**EXERCISE BRIEF**
Within the records below, find each line that holds the string "answers", then copy it.

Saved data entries
= = = = =
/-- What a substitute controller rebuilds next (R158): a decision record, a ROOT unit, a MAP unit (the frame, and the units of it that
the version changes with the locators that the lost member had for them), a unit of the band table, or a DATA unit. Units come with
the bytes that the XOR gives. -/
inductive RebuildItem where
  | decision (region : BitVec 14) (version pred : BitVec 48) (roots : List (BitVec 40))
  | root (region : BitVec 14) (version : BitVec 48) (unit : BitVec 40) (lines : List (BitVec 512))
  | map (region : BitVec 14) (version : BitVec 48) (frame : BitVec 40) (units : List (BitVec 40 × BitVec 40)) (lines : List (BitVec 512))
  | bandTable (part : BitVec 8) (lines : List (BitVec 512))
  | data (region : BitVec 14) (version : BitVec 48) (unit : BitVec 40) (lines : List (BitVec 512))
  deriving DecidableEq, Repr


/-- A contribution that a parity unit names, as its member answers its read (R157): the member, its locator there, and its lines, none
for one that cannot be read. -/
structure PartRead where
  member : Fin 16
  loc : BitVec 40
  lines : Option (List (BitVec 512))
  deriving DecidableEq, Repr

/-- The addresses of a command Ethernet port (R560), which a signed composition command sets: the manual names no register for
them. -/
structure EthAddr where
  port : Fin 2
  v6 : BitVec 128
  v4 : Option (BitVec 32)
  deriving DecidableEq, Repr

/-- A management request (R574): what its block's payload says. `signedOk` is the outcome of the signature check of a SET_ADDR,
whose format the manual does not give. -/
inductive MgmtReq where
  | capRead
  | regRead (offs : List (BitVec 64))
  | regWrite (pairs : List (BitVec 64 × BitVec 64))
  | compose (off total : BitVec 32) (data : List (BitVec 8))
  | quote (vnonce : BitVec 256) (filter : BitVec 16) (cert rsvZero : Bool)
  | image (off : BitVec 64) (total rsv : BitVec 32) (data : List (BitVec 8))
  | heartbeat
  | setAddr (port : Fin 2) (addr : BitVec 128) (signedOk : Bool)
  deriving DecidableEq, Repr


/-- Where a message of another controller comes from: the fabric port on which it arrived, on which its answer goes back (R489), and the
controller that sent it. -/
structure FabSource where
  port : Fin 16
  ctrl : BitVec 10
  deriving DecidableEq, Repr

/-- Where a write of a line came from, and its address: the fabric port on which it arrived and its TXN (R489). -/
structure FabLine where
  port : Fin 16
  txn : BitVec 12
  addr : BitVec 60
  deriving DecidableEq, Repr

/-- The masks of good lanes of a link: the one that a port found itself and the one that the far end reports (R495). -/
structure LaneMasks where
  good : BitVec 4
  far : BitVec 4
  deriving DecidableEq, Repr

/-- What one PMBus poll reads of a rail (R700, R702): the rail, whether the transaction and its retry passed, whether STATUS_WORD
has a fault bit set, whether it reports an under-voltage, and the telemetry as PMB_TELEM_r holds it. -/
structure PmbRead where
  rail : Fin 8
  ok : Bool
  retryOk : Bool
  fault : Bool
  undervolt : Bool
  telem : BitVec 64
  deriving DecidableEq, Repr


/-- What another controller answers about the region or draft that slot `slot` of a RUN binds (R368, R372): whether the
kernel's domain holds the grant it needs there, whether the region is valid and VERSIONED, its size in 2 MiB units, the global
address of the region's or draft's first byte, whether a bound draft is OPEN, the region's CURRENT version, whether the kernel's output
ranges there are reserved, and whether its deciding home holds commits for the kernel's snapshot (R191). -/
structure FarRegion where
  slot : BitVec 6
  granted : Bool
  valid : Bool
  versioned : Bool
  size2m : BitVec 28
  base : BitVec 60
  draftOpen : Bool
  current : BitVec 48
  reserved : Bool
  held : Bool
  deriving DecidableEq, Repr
= = = = =
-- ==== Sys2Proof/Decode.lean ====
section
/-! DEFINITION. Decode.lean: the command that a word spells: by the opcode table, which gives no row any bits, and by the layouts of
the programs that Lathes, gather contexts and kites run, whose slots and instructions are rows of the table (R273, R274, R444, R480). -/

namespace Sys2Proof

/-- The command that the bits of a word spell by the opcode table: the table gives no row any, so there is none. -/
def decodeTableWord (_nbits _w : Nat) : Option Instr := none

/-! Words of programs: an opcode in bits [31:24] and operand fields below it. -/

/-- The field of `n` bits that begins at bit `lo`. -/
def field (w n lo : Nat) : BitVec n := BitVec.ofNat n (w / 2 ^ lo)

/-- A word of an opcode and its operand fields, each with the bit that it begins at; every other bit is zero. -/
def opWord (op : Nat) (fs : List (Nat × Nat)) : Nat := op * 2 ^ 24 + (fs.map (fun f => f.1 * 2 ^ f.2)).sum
= = = = =
**EXPECTED ANSWER**
/-- A contribution that a parity unit names, as its member answers its read (R157): the member, its locator there, and its lines, none
/-- What another controller answers about the region or draft that slot `slot` of a RUN binds (R368, R372): whether the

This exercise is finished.